The labour federation wrote to Numsa earlier this month asking the union, which is at odds with Cosatu leaders over the suspension of Cosatu general secretary Zwelinzima Vavi and electoral support for the ANC, to explain itself in writing.

Acting Cosatu general secretary Bheki Ntshalintshali said a special meeting of the Cosatu central executive committee (CEC) would be convened to discuss Numsa’s response.

In the same meeting, Cosatu president S’dumo Dlamini is expected to table his decision on whether or not Cosatu should hold a special congress in line with a request from nine affiliates that have requested it.

The Cosatu CEC has already decided that no special congress should be held for financial and logistical reasons.
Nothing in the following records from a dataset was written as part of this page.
theorem witness_ArbiterOrder :
    State.reset.link.tx.isSome ∧ calm.link.tx = none
      ∧ (calm.withLink { calm.link with window := [ready 1] }).link.window = [] ++ ready 1 :: []
      ∧ (ready 1).state ≠ .sending ∧ (∀ e ∈ calm.link.window, e.state = .sending)
      ∧ (inFlight 5 (.retryDue 9) 0).state = .retryDue 9
      ∧ (outboxWith [inFlight 5 (.retryDue 9) 0] []).reports.flight = [] ++ inFlight 5 (.retryDue 9) 0 :: []
      ∧ (outboxWith [inFlight 5 .sending 0, inFlight 6 .sending 0, inFlight 7 .sending 0] [queued (.trainDone 0 1) 8]
        ).reports.flight.length < 4
      ∧ 4 ≤ (outboxWith [inFlight 5 .sending 0, inFlight 6 .sending 0, inFlight 7 .sending 0, inFlight 8 .sending 0]
        [queued (.trainDone 0 1) 9]).reports.flight.length
      ∧ (∀ r ∈ [inFlight 5 .sending 0], r.state = .sending)
      ∧ (inFlight 5 (.awaiting 0 50) 0).state = .awaiting 0 50 ∧ (inFlight 5 (.awaiting 0 50) 0).retryLimit = some 3
      ∧ 50 * 50000 ≤ (atTick 2500000 calm).clock - 0 ∧ (inFlight 5 (.awaiting 0 50) 2).retryCount < 3
      ∧ (∃ y ∈ [inFlight 6 (.retryDue 2500000) 0], y.state = .retryDue (atTick 2500000 calm).clock)
      ∧ (atTick 2500000 calm).clock - 1 < 50 * 50000 ∧ 3 ≤ (inFlight 4 (.awaiting 0 50) 3).retryCount := by decide

/-- With the transmitter idle: a queued report, and with it a retry that is due. -/
def tied (flight : List Report) : State :=
  let s := calm.filing (.trainDone 0 1)
  s.withReports { s.reports with flight := flight, nextSeq := 9 }

theorem witness_ArbiterOrder_tie :
    (∀ flight ∈ [[], [inFlight 5 (.retryDue 0) 0], [inFlight 5 .sending 0, inFlight 6 (.retryDue 0) 2]],
      let s := tied flight
      s.link.tx = none ∧ (∀ e ∈ s.link.window, e.state = .sending) ∧ (s.reports.flight.map Report.seq).Nodup
        ∧ (∀ x ∈ s.reports.flight, x.seq ≠ none ∧ x.seq ≠ some s.reports.nextSeq) ∧ (∀ r ∈ s.reports.queue, r.seq = none)
        ∧ s.held = false ∧ s.link.restarting = false ∧ s.link.window.length < 4 ∧ arbitrate s ≠ s
        ∧ s.atLastBit (.ping 7 []) = s ∧ (arbitrate s).atLastBit (.ping 7 []) = arbitrate s)
      ∧ QueueOrdered (tied []).reports ∧ encodeRequest (.ping 7 []) = some (7, [1])
      ∧ (calm.firm.link.tx = none ∧ State.reset.link.tx = some ⟨firstFrame, 0, 0, none⟩)
      ∧ (inFlight 5 .sending 15).seq = some 5 ∧ (inFlight 5 .sending 15).retryCount ≤ 15 :=
  ⟨by decide, ⟨by decide, by decide⟩, rfl, by decide, by decide⟩

/-- R144: a report and then a response ready at one instant, the transmitter idle: the response is sent, and the report is
sent at its completion, with the number it was to have. -/
theorem test_response_ahead_of_report :
    chosen.link.tx.map (fun t => t.frame.kind) = some .report
      ∧ (after (.ping 7 []) chosen).link.tx.map (fun t => t.frame.kind) = some .response
      ∧ (after (.ping 7 []) chosen).reports = (calm.filing (.trainDone 0 1)).reports
      ∧ (after .transmitComplete (after (.ping 7 []) chosen)).link.tx.map (fun t => (t.frame.kind, t.frame.tag))
        = some (.report, 2) := by decide

/-- R144: a report chosen before this instant, or at a completion, is transmitted whole; the response waits for it. -/
theorem test_response_waits_for_report :
    (after (.ping 7 []) (elapse 1 chosen)).link.tx = chosen.link.tx
      ∧ (let s := after .transmitComplete (after (.ping 7 []) chosen)
        (after (.ping 8 []) s).link.tx = s.link.tx) := by decide

/-- R144: what a report gives way to is the same part; where nothing gives way, an admitted request finds it so. -/
theorem witness_Completes : giveWay calm = calm ∧ giveWay chosen = calm.filing (.trainDone 0 1)
    ∧ giveWay (State.atLastBit (.getStatus 1) calmSpi) = State.atLastBit (.getStatus 1) calmSpi := by decide

/-! ### Requests of the Host Link and of Run Control -/

theorem witness_PingEchoes : calm.admits 1 (some 0x01) = true ∧ (List.replicate 16 (0 : Byte)).length ≤ 16
    ∧ 16 < (List.replicate 17 (0 : Byte)).length := by decide

theorem witness_GetIdentityAnswers : calm.admits 1 (some 0x02) = true := by decide

theorem witness_SetLinkRateAnswers :
    calm.admits 1 (some 0x03) = true ∧ calm.link.linkType = .uart ∧ (2000000 : BitVec 32).toNat = LinkRate.b2000000.baud
      ∧ calmSpi.admits 1 (some 0x03) = true ∧ calmSpi.link.linkType = .spi
      ∧ ∀ r : LinkRate, (9600 : BitVec 32).toNat ≠ r.baud :=
  ⟨by decide, rfl, rfl, by decide, rfl, fun r => by cases r <;> decide⟩

theorem witness_UnknownRequestAnswers :
    calm.admits 1 none = true ∧ calm.admits 1 (some 0x77) = true ∧ (∀ c : Code, c.byte ≠ 0x77)
      ∧ calm.admits 1 (some Code.schedulePulse.byte) = true
      ∧ (List.replicate 17 (0 : Byte)).length + 1 < Code.schedulePulse.lengths.1
      ∧ Code.schedulePulse.lengths.2 < (List.replicate 19 (0 : Byte)).length + 1
      ∧ encodeRequest (.arm 1) = some (1, [0x10]) ∧ 1 < (2 : Byte).toNat
      ∧ ∀ b ∈ [(0x11 : Byte), 0x15, 0x21, 0x22, 0x34], calm.admits 1 (some b) = true :=
  ⟨by decide, by decide, fun c => by cases c <;> decide, by decide, by decide, by decide, rfl, by decide, by decide⟩

theorem witness_ArmAndDisarmWait :
    (∀ r ∈ [RunState.standby, .armed, .draining, .faulted], (running r).admits 1 (some 0x10) = true
      ∧ (running r).admits 1 (some 0x11) = true ∧ (running r).run.state = r ∧ (running r).syncArmed = false
      ∧ (running r).reports.outboxCount + 1 ≤ Config.outboxCap)
      ∧ (running .armed).freeCount = 96
      ∧ (holding (pulse 5 (.time 10) 100) 110 (running .armed)).freeCount < 96
      ∧ (after .transmitComplete (after (.armSync 2 5) calm)).syncArmed = true := by decide

theorem witness_DisarmFlush :
    (holding (pulse 5 (.time 10) 100) 110 (running .armed)).admits 1 (some 0x11) = true ∧ ListsAgree work
    ∧ ListsAgree (holding (pulse 5 (.time 10) 100) 110 (running .armed))
    ∧ (holding (pulse 5 (.time 10) 100) 110 (running .armed)).run.state = .armed
    ∧ work.hasRoom ((work.wanting work.listedHandles).length + 1) ∧ (running .standby).run.state = .standby
    ∧ (running .faulted).run.state = .faulted ∧ (running .faulted).admits 1 (some 0x11) = true := by
  have h := witness_ListsAgreeKept.1
  refine ⟨by decide, h, ⟨h.once, h.start, h.finish, h.travel, h.listed⟩, ?_⟩
  unfold State.hasRoom
  decide

theorem witness_RecoverReturnsToStandby :
    (running .faulted).admits 1 (some 0x12) = true ∧ (running .faulted).run.state = .faulted ∧ (running .faulted).hasRoom 1
      ∧ FaultedAtRest (running .faulted) ∧ (running .armed).run.state ≠ .faulted := by
  refine ⟨by decide, rfl, ?_, witness_FaultedAtRestKept.1, by decide⟩
  unfold State.hasRoom
  decide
But in an about-turn, the CEC has decided that Dlamini should still make up his mind about the request in line with Cosatu’s constitution. The constitution prescribes that a special convenor should be elected to hold the congress if the president of the federation fails to heed the request from a third of the affiliates.
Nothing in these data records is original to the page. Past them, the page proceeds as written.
theorem freeSlot_holdersStay (h : Handle) (e : Ended) (s : State) (l : OutLine) :
    HoldersStay s (freeSlot h e s) l := by
  cases ha : s.actionOf h with
  | none => exact .inl (by rw [freeSlot_of_none e ha])
  | some a =>
    obtain ⟨u, n, hu⟩ := freeSlot_of_vacate e ha
    rw [hu]
    exact ((show HoldersStay s (vacate h s) l from .inl rfl).trans (n.holdersStay l)).trans
      (poolNotice_holdersStay u l)

@[simp] theorem joinStart_slot (h : Handle) (d : Due) (s : State) (i : SlotNo) :
    (joinStart h d s).slot i = s.slot i := by
  cases d <;> rfl

@[simp] theorem joinStart_outputs (h : Handle) (d : Due) (s : State) : (joinStart h d s).outputs = s.outputs := by
  cases d <;> rfl

theorem proceed_spared (h : Handle) (a : Action) (s : State) {i : SlotNo} (hi : i ≠ h.slot) :
    Spared s (proceed h a s).1 i := by
  unfold proceed
  split
  · exact .inl (by rw [joinStart_slot, setWaiting_slot, if_neg hi])
  · exact freeSlot_spared _ _ _ hi

/-- Only the action itself is answered to be tested next. -/
theorem proceed_next (h : Handle) (a : Action) (s : State) : ∀ x ∈ (proceed h a s).2, x = h := by
  unfold proceed
  split
  · dsimp only
    unfold travelUrgent
    split <;> simp
  · simp

theorem proceed_holdersStay (h : Handle) (a : Action) (s : State) (l : OutLine) :
    HoldersStay s (proceed h a s).1 l := by
  unfold proceed
  split
  · exact .inl (by simp only [State.output, joinStart_outputs]; rfl)
  · exact freeSlot_holdersStay _ _ _ _

/-! ## Cutting holders (R12, R33) -/

/-- The slot holds no HOLDING action. -/
def Slot.notHolding (x : Slot) : Prop := ∀ a e, x.state ≠ .holding a e

theorem Slot.notHolding_of_waiting {s : State} {h : Handle} {a : Action} (hw : s.waitingAction h = some a) :
    (s.slot h.slot).notHolding := by
  rw [State.waitingAction_eq.mp hw]
  intro x e c
  cases c

/-- Cutting a holder spares every slot that does not hold. -/
theorem cutHolder_spared (l : OutLine) (b : Handle) {s : State} {i : SlotNo} (hi : (s.slot i).notHolding) :
    Spared s (cutHolder l b s).1 i := by
  unfold cutHolder
  cases hb : s.holdingAction b with
  | none => exact .inl rfl
  | some x =>
    have hne : i ≠ b.slot := by
      rintro rfl
      obtain ⟨f, hf⟩ := State.holdingAction_eq.mp hb
      exact hi x f (by rw [hf])
    exact proceed_spared b x (release l b (removeEntry b s)) hne

theorem cutHolders_emptied (l : OutLine) (bs : List Handle) {s : State} (he : s.emptied) :
    (cutHolders l bs s).1.emptied := by
  induction bs generalizing s with
  | nil => exact he
  | cons b bs ih =>
    refine ih ?_
    unfold cutHolder
    rw [he.holdingAction b]
    exact he

theorem cutHolders_spared (l : OutLine) (bs : List Handle) {s : State} {i : SlotNo} (hi : (s.slot i).notHolding) :
    Spared s (cutHolders l bs s).1 i := by
  induction bs generalizing s with
  | nil => exact .refl s i
  | cons b bs ih =>
    rcases cutHolder_spared l b hi with e | e
    · exact .trans (.inl e) (ih (by rwa [e])) (cutHolders_emptied l bs)
    · exact .inr (cutHolders_emptied l bs e)

/-- A holder that is cut has left its line. -/
theorem cutHolder_holders (l : OutLine) (b : Handle) (s : State) :
    ((cutHolder l b s).1.output l).holders = (s.output l).holders.filter (fun x => x ≠ b)
      ∨ ((cutHolder l b s).1.output l).holders = [] := by
  have hr : ∀ u : State, ((release l b u).output l).holders = (u.output l).holders.filter (fun x => x ≠ b) := by
    intro u
    simp [release]
  unfold cutHolder
  split
  · exact .inl (hr s)
  · rcases proceed_holdersStay b _ (release l b (removeEntry b s)) l with e | e
    · exact .inl (e.trans (hr _))
    · exact .inr e

theorem cutHolders_onlyHolder (l : OutLine) (b : Handle) {s : State} (hb : (s.output l).holders = [b]) :
    ((cutHolders l [b] s).1.output l).holders = [] := by
  rcases cutHolder_holders l b s with e | e
  · exact e.trans (by simp [hb])
  · exact e

/-- The holders of a line are cut: each leaves the line and proceeds. -/
theorem cutHolders_work (l : OutLine) (bs : List Handle) {s : State}
    (hl : k → bs.length ≤ 1) (ha : k → ∀ b ∈ bs, ∀ a, s.holdingAction b = some a → a.line = l)
    (hn : k → bs ≠ [] → s.travelNear) :
    ∃ J w, Work k J w (V, s) (V, (cutHolders l bs s).1) ∧ J.length + (cutHolders l bs s).2.length ≤ w
      ∧ (∀ x ∈ J, x.1 ∈ (cutHolders l bs s).2) := by
  induction bs generalizing s with
  | nil => exact ⟨[], 0, .done, le_rfl, by simp⟩
  | cons b bs ih =>
    have hnil : k → bs = [] := fun x => List.length_eq_zero_iff.mp (by simpa using hl x)
    obtain ⟨J', w', hw', hle', hJ'⟩ := @ih (cutHolder l b s).1 (fun x => by simp [hnil x])
      (fun x => by simp [hnil x]) (fun x => by simp [hnil x])
    have h1 : ∃ J w, Work k J w (V, s) (V, (cutHolder l b s).1) ∧ J.length + (cutHolder l b s).2.length ≤ w
        ∧ ∀ x ∈ J, x.1 ∈ (cutHolder l b s).2 := by
      unfold cutHolder
      cases hb : s.holdingAction b with
      | none => exact ⟨[], 0, (Move.leave hb).work, le_rfl, by simp⟩
      | some a =>
        obtain ⟨J, w, hw, hle, hp, hJ, -⟩ := holdingAction_proceeds (V := V) hb
          (fun x => ha x b List.mem_cons_self a hb) (fun x => hn x (by simp))
        refine ⟨J, w, hw, by simpa using Nat.le_of_succ_le hle, fun x hx => ?_⟩
        rcases (hJ x hx).2 with e | e
        · simp [e]
        · have hsub := proceed_next b a (release l b (removeEntry b s))
          simpa using hsub _ e
    obtain ⟨J, w, hw, hle, hJ⟩ := h1
    refine ⟨J ++ J', w + w', hw.trans hw', ?_, ?_⟩
    · simp only [cutHolders, List.length_append]
      omega
    · intro x hx
      simp only [cutHolders, List.mem_append] at hx ⊢
      exact hx.imp (hJ x) (hJ' x)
Provincial Cosatu structures in provinces like Gauteng and the Eastern Cape have openly defied the national leadership over Vavi, who is now facing internal disciplinary action following his admission that he had had sex with a subordinate at work.
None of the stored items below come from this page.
-- ==== Sys2Proof/Proofs/Agree.lean ====
section
/-! PROOFS. Every move keeps the agreement of the lists with the pool (R5, R6), FAULTED at rest (R47), and the holders of each
line held (R29). -/

namespace Sys2Proof.Machine

variable {k : Prop} {V : List Handle}

/-! ## The agreement of the lists with the pool, some actions being in hand -/

/-- The lists agree with the pool but for the actions in hand, which are WAITING or freed and have no entry. -/
structure AgreeBut (V : List Handle) (s : State) : Prop where
  once : s.listedHandles.Nodup
  start : ∀ e ∈ s.sched.timeList, e.phase = .start → ∃ a, s.waitingAction e.handle = some a ∧ a.due = .time e.key
  finish : ∀ e ∈ s.sched.timeList, e.phase = .finish →
    ∃ a, s.slot e.handle.slot = ⟨e.handle.gen, .holding a e.key⟩
  travel : ∀ e ∈ s.sched.travelList, ∃ a, s.waitingAction e.handle = some a ∧ a.due = .travel e.key
  listed : ∀ i, (s.slot i).isFree = false → s.handleOf i ∈ s.listedHandles ∨ s.handleOf i ∈ V
  out : ∀ h ∈ V, h ∉ s.listedHandles
  hand : ∀ h ∈ V, s.holdingAction h = none
  nodup : V.Nodup

theorem agreeBut_nil {s : State} : AgreeBut [] s ↔ ListsAgree s :=
  ⟨fun h => ⟨h.once, h.start, h.finish, h.travel, fun i hi => (h.listed i hi).resolve_right (by simp)⟩,
    fun h => ⟨h.once, h.start, h.finish, h.travel, fun i hi => .inl (h.listed i hi), by simp, by simp, by simp⟩⟩

theorem AgreeBut.congr {s t : State} (h : AgreeBut V s) (hs : t.sched = s.sched) : AgreeBut V t := by
  have hslot : ∀ i, t.slot i = s.slot i := fun i => by unfold State.slot; rw [hs]
  have hl : t.listedHandles = s.listedHandles := by unfold State.listedHandles; rw [hs]
  have hw : ∀ x, t.waitingAction x = s.waitingAction x := fun x => by unfold State.waitingAction; rw [hslot]
  have hh : ∀ x, t.holdingAction x = s.holdingAction x := fun x => by unfold State.holdingAction; rw [hslot]
  refine ⟨hl ▸ h.once, ?_, ?_, ?_, ?_, ?_, ?_, h.nodup⟩
  · simpa only [hs, hw] using h.start
  · simpa only [hs, hslot] using h.finish
  · simpa only [hs, hw] using h.travel
  · simpa only [State.handleOf, hslot, hl] using h.listed
  · simpa only [hl] using h.out
  · simpa only [hh] using h.hand

theorem AgreeBut.of_emptied {s : State} (h : s.emptied) (hV : V.Nodup) : AgreeBut V s := by
  obtain ⟨hf, ht, hv⟩ := h
  have hl : s.listedHandles = [] := by simp [State.listedHandles, ht, hv]
  refine ⟨by simp [hl], by simp [ht], by simp [ht], by simp [hv], fun i hi => ?_, by simp [hl],
    fun x _ => State.emptied.holdingAction ⟨hf, ht, hv⟩ x, hV⟩
  rw [hf i] at hi
  cases hi

/-- What is in use and has its entry is named by its entry's handle. -/
theorem AgreeBut.live {s : State} (ag : AgreeBut V s) {h : Handle} (hm : h ∈ s.listedHandles) :
    (s.actionOf h).isSome := by
  rcases List.mem_append.mp hm with hm | hm
  · obtain ⟨e, he, rfl⟩ := List.mem_map.mp hm
    cases hp : e.phase with
    | start =>
      obtain ⟨a, ha, -⟩ := ag.start e he hp
      rw [State.actionOf_iff.mpr (.inl ha)]
      rfl
    | finish =>
      obtain ⟨a, ha⟩ := ag.finish e he hp
      rw [State.actionOf_iff.mpr (.inr (State.holdingAction_eq.mpr ⟨_, ha⟩))]
      rfl
  · obtain ⟨e, he, rfl⟩ := List.mem_map.mp hm
    obtain ⟨a, ha, -⟩ := ag.travel e he
    rw [State.actionOf_iff.mpr (.inl ha)]
    rfl

/-- Two actions in use in one slot are one action. -/
theorem live_unique {s : State} {h h' : Handle} (a : (s.actionOf h).isSome) (b : (s.actionOf h').isSome)
    (e : h'.slot = h.slot) : h' = h := by
  have ha := (actionOf_isSome.mp a).1
  have hb := (actionOf_isSome.mp b).1
  rw [e] at hb
  exact Handle.ext_parts e (hb.symm.trans ha)

theorem handleOf_eq {s : State} {h : Handle} (a : (s.actionOf h).isSome) : s.handleOf h.slot = h := by
  unfold State.handleOf
  rw [(actionOf_isSome.mp a).1]

theorem removeEntry_listedHandles (h : Handle) (s : State) :
    (removeEntry h s).listedHandles = s.listedHandles.filter (fun x => x ≠ h) := by
  simp only [State.listedHandles, removeEntry, State.withSched, List.filter_append, List.filter_map]
  rfl

/-- An action's entry leaves its list, and its slot becomes WAITING in hand, or FREE. -/
theorem AgreeBut.removed {V' : List Handle} {s t : State} {h : Handle} (ag : AgreeBut V s)
    (hl : (s.actionOf h).isSome) (htime : t.sched.timeList = s.sched.timeList.filter (fun e => e.handle ≠ h))
    (htravel : t.sched.travelList = s.sched.travelList.filter (fun e => e.handle ≠ h))
    (hslot : ∀ i, i ≠ h.slot → t.slot i = s.slot i) (hgen : (t.slot h.slot).gen = h.gen)
    (hnot : (t.slot h.slot).notHolding) (hV : ∀ x ∈ V, x ∈ V') (hV' : ∀ x ∈ V', x = h ∨ x ∈ V) (hnd : V'.Nodup)
    (hin : (t.slot h.slot).isFree = false → h ∈ V') : AgreeBut V' t := by
  have hlist : t.listedHandles = s.listedHandles.filter (fun x => x ≠ h) := by
    rw [← removeEntry_listedHandles]
    simp only [State.listedHandles, htime, htravel]
    rfl
  have hne : ∀ x, (s.actionOf x).isSome → x ≠ h → t.slot x.slot = s.slot x.slot := fun x hx hxh =>
    hslot _ fun e => hxh (live_unique hl hx e)
  refine ⟨hlist ▸ ag.once.filter _, ?_, ?_, ?_, ?_, ?_, ?_, hnd⟩
  · intro e he hp
    rw [htime] at he
    obtain ⟨he, hx⟩ := List.mem_filter.mp he
    obtain ⟨a, ha, hd⟩ := ag.start e he hp
    refine ⟨a, ?_, hd⟩
    rw [State.waitingAction_eq] at ha ⊢
    rw [hne e.handle (by rw [State.actionOf_iff.mpr (.inl (State.waitingAction_eq.mpr ha))]; rfl) (by simpa using hx), ha]
  · intro e he hp
    rw [htime] at he
    obtain ⟨he, hx⟩ := List.mem_filter.mp he
    obtain ⟨a, ha⟩ := ag.finish e he hp
    refine ⟨a, ?_⟩
    rw [hne e.handle
      (by rw [State.actionOf_iff.mpr (.inr (State.holdingAction_eq.mpr ⟨_, ha⟩))]; rfl) (by simpa using hx), ha]
  · intro e he
    rw [htravel] at he
    obtain ⟨he, hx⟩ := List.mem_filter.mp he
    obtain ⟨a, ha, hd⟩ := ag.travel e he
    refine ⟨a, ?_, hd⟩
    rw [State.waitingAction_eq] at ha ⊢
    rw [hne e.handle (by rw [State.actionOf_iff.mpr (.inl (State.waitingAction_eq.mpr ha))]; rfl) (by simpa using hx), ha]
  · intro i hi
    by_cases hs : i = h.slot
    · right
      subst hs
      have : t.handleOf h.slot = h := by unfold State.handleOf; rw [hgen]
      rw [this]
      exact hin hi
    · have hho : t.handleOf i = s.handleOf i := by unfold State.handleOf; rw [hslot i hs]
      rw [hslot i hs] at hi
      rw [hho, hlist]
      refine (ag.listed i hi).imp (fun hm => List.mem_filter.mpr ⟨hm, ?_⟩) (hV _)
      have : s.handleOf i ≠ h := fun e => hs (by rw [← e]; rfl)
      simpa using this
  · intro x hx
    rw [hlist, List.mem_filter]
    rintro ⟨hm, hxh⟩
    exact (hV' x hx).elim (by simpa using hxh) (fun hv => ag.out x hv hm)
  · intro x hx
    by_cases hs : x.slot = h.slot
    · cases hb : t.holdingAction x with
      | none => rfl
      | some a =>
        obtain ⟨e, he⟩ := State.holdingAction_eq.mp hb
        rw [hs] at he
        exact absurd (by rw [he]) (hnot a e)
    · have hxV := (hV' x hx).resolve_left (fun e => hs (by rw [e]))
      rw [← ag.hand x hxV]
      unfold State.holdingAction
      rw [hslot _ hs]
Ntshalintshali said the CEC had called on the national leaders of Cosatu to explain to “provincial leaders and members what their role is – that Cosatu is not a federal structure and that national decisions are binding on all”.

However, Dlamini has denied that the federation is now split down the middle and paralysed by the Vavi crisis.

He said Cosatu was not at peace with itself, but denied that this has had translated into open divisions.

“In August 2013 you people said Cosatu had reached its demise. The split that had long been prophesied would have happened by December ... That did not happen.

“We are on top of the situation to face these challenges that are confronting us. The message and the narrative going forward (is that) Cosatu is like a giant elephant that has ticks biting it. It goes on and on. Sometimes it runs faster. It emerges at the end as a stronger federation,” Dlamini said.